ACTIVITY: Copy exactly the lines of the records below, and only those lines, beginning with the line that contains "theorem Group.vsetFold_rest (d" and ending with the line that contains "theorem Group.vwrite_rest (g".

++++ DATA RECORDS

-- ==== Sys2Proof/Laws/Registers.lean ====
section
/-! SUPPORT. What the writes of registers leave (R3, R21, R30, R76). -/

namespace Sys2Proof.Machine

open Sys2Proof.Safety

/-! ### Lanes -/

theorem mem_lanesOf {m : Mask} {l : Nat} : l ∈ lanesOf m ↔ l < 128 ∧ m.getLsbD l = true := by
  simp [lanesOf]

theorem lanesOf_nodup (m : Mask) : (lanesOf m).Nodup := List.Nodup.filter _ List.nodup_range

theorem getLsbD_laneBit (k l : Nat) : (laneBit k).getLsbD l = decide (l < 128 ∧ l = k) := by
  simp only [laneBit, BitVec.getLsbD_twoPow]
  by_cases h : k = l
  · subst h; by_cases h2 : k < 128 <;> simp [h2]
  · have h' : l ≠ k := Ne.symm h
    by_cases h2 : k < 128 <;> simp [h, h', h2]

theorem getLsbD_maskOf (ls : List Nat) (l : Nat) (hl : l < 128) : (maskOf ls).getLsbD l = decide (l ∈ ls) := by
  unfold maskOf
  suffices h : ∀ m : Mask, (ls.foldl (fun m l => m ||| laneBit l) m).getLsbD l = (m.getLsbD l || decide (l ∈ ls)) by
    simpa using h 0
  intro m
  induction ls generalizing m with
  | nil => simp
  | cons k r ih =>
    simp only [List.foldl_cons, ih, BitVec.getLsbD_or, getLsbD_laneBit, List.mem_cons]
    by_cases h : l = k <;> simp [h, hl]
    subst h; simp [hl]

/-! ### Scalars -/

theorem Group.sget_sset (g : Group) (d n : Nat) (v : Word) : (g.sset d v).sget n = if n = d then v else g.sget n :=
  Table.get_put _ _ _ _ _

theorem Group.sset_set (g : Group) (d : Nat) (v : Word) : ScalarSet g (g.sset d v) d v :=
  ⟨fun n => g.sget_sset d n v, rfl⟩

theorem Group.sset2_set (g : Group) (d : Nat) (v : DWord) : PairSet g (g.sset2 d v) d v := by
  refine ⟨fun n => ?_, rfl⟩
  simp only [Group.sset2, Group.sget_sset]
  by_cases h : n = d + 1
  · simp [h]
  · simp [h]

/-! ### Vectors -/

theorem Group.vget_vset (g : Group) (d k r l : Nat) (v : Word) (hk : k < 128) (hl : l < 128) :
    (g.vset d k v).vget r l = if r = d ∧ l = k then v else g.vget r l := by
  simp only [Group.vget, Group.vset, Table.get_put]
  by_cases h : r = d ∧ l = k
  · simp [h]
  · rw [if_neg (by omega), if_neg h]

theorem Group.vset_rest (g : Group) (d k : Nat) (v : Word) (t : Table Word) : { g.vset d k v with vregs := t } = { g with vregs := t } := rfl

/-- One register written in the lanes of a list. -/
theorem Group.vget_vwriteFold (d : Nat) (f : Nat → Word) (ls : List Nat) (hls : ∀ l ∈ ls, l < 128) (g : Group) (r l : Nat) (hl : l < 128) :
    (ls.foldl (fun g l => g.vset d l (f l)) g).vget r l = if r = d ∧ l ∈ ls then f l else g.vget r l := by
  induction ls generalizing g with
  | nil => simp
  | cons k t ih =>
    simp only [List.foldl_cons]
    rw [ih (fun l h => hls l (List.mem_cons_of_mem _ h)), Group.vget_vset _ _ _ _ _ _ (hls k List.mem_cons_self) hl]
    by_cases h1 : r = d ∧ l ∈ t
    · simp [h1]
    · rw [if_neg h1]
      by_cases h2 : r = d ∧ l = k
      · rw [if_pos h2, if_pos ⟨h2.1, h2.2 ▸ List.mem_cons_self⟩, h2.2]
      · rw [if_neg h2, if_neg]
        rintro ⟨h3, h4⟩
        rcases List.mem_cons.1 h4 with h5 | h5
        · exact h2 ⟨h3, h5⟩
        · exact h1 ⟨h3, h5⟩

theorem Group.vget_vwrite (g : Group) (d : Nat) (m : Mask) (f : Nat → Word) (r l : Nat) (hl : l < 128) :
    (g.vwrite d m f).vget r l = if r = d ∧ m.getLsbD l = true then f l else g.vget r l := by
  rw [Group.vwrite, Group.vget_vwriteFold _ _ _ (fun l h => (mem_lanesOf.1 h).1) _ _ _ hl]
  simp only [mem_lanesOf, hl, true_and]

theorem Group.vsetFold_rest (d : Nat) (f : Nat → Word) (ls : List Nat) (g : Group) (t : Table Word) :
    { (ls.foldl (fun g l => g.vset d l (f l)) g) with vregs := t } = { g with vregs := t } := by
  induction ls generalizing g with
  | nil => rfl
  | cons k r ih => rw [List.foldl_cons, ih]; rfl

theorem Group.vwrite_rest (g : Group) (d : Nat) (m : Mask) (f : Nat → Word) (t : Table Word) :
    { g.vwrite d m f with vregs := t } = { g with vregs := t } := Group.vsetFold_rest _ _ _ _ _

/-- Several registers written in the lanes of a mask. -/
theorem Group.vget_block (d : Nat) (m : Mask) (f : Nat → Nat → Word) (os : List Nat) (g : Group) (r l : Nat) (hl : l < 128) :
    (os.foldl (fun g o => g.vwrite (d + o) m (f o)) g).vget r l =
      if m.getLsbD l = true then (if r < d then g.vget r l else if (r - d) ∈ os then f (r - d) l else g.vget r l) else g.vget r l := by
  induction os generalizing g with
  | nil => simp
  | cons o t ih =>
    simp only [List.foldl_cons, ih, Group.vget_vwrite _ _ _ _ _ _ hl]
    by_cases hm : m.getLsbD l = true
    · simp only [hm, if_true, and_true]
      by_cases h0 : r < d
      · rw [if_pos h0, if_pos h0, if_neg (by omega)]
      · rw [if_neg h0, if_neg h0]
        by_cases h1 : r - d ∈ t
        · rw [if_pos h1, if_pos (List.mem_cons_of_mem _ h1)]
        · rw [if_neg h1]
          by_cases h2 : r = d + o
          · have h3 : r - d = o := by omega
            rw [if_pos h2, h3, if_pos List.mem_cons_self]
          · rw [if_neg h2, if_neg]
            intro h4
            rcases List.mem_cons.1 h4 with h5 | h5
            · omega
            · exact h1 h5
    · simp [hm]

theorem Group.block_rest (d : Nat) (m : Mask) (f : Nat → Nat → Word) (os : List Nat) (g : Group) (t : Table Word) :
    { (os.foldl (fun g o => g.vwrite (d + o) m (f o)) g) with vregs := t } = { g with vregs := t } := by
  induction os generalizing g with
  | nil => rfl
  | cons o r ih => rw [List.foldl_cons, ih, Group.vwrite_rest]

theorem Group.block_set (g : Group) (d : Nat) (m : Mask) (f : Nat → Nat → Word) (os : List Nat) :
    LanesSet g (os.foldl (fun g o => g.vwrite (d + o) m (f o)) g) d os m f := by
  refine ⟨fun o ho l hl hm => ?_, fun r l hl h => ?_, ?_⟩
  · rw [Group.vget_block _ _ _ _ _ _ _ hl, if_pos hm, if_neg (by omega), Nat.add_sub_cancel_left, if_pos ho]
  · rw [Group.vget_block _ _ _ _ _ _ _ hl]
    rcases h with h | h
    · simp [h]
    · by_cases hm : m.getLsbD l = true
      · rw [if_pos hm]
        by_cases h0 : r < d
        · rw [if_pos h0]
        · rw [if_neg h0, if_neg]
          intro h1
          exact h _ h1 (by omega)
      · rw [if_neg hm]
  · rw [Group.block_rest]

theorem Group.vwrite_set (g : Group) (d : Nat) (m : Mask) (f : Nat → Word) : LanesSet g (g.vwrite d m f) d [0] m fun _ => f := by
  simpa using g.block_set d m (fun _ => f) [0]

/-! ### Predicates -/

theorem Group.pmask_pwrite (g : Group) (n k : Nat) (m v : Mask) :
    (g.pwrite n m v).pmask k = if k = n then (g.pmask n &&& ~~~m) ||| (v &&& m) else g.pmask k := Table.get_put _ _ _ _ _

theorem Group.pwrite_set (g : Group) (d : Nat) (m : Mask) (f : Nat → Bool) :
    PredSet g (g.pwrite d m (maskOf ((lanesOf m).filter f))) d m f := by
  refine ⟨fun l hl => ?_, fun n hn => ?_, rfl⟩
  · rw [Group.pmask_pwrite, if_pos rfl]
    simp only [BitVec.getLsbD_or, BitVec.getLsbD_and, BitVec.getLsbD_not, getLsbD_maskOf _ _ hl, hl, decide_true, Bool.true_and,
      List.mem_filter, mem_lanesOf, true_and]
    by_cases hm : m.getLsbD l = true <;> simp [hm]
  · rw [Group.pmask_pwrite, if_neg hn]

end Sys2Proof.Machine
end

++++++++

EXERCISE RESULT:
theorem Group.vsetFold_rest (d : Nat) (f : Nat → Word) (ls : List Nat) (g : Group) (t : Table Word) :
    { (ls.foldl (fun g l => g.vset d l (f l)) g) with vregs := t } = { g with vregs := t } := by
  induction ls generalizing g with
  | nil => rfl
  | cons k r ih => rw [List.foldl_cons, ih]; rfl

theorem Group.vwrite_rest (g : Group) (d : Nat) (m : Mask) (f : Nat → Word) (t : Table Word) :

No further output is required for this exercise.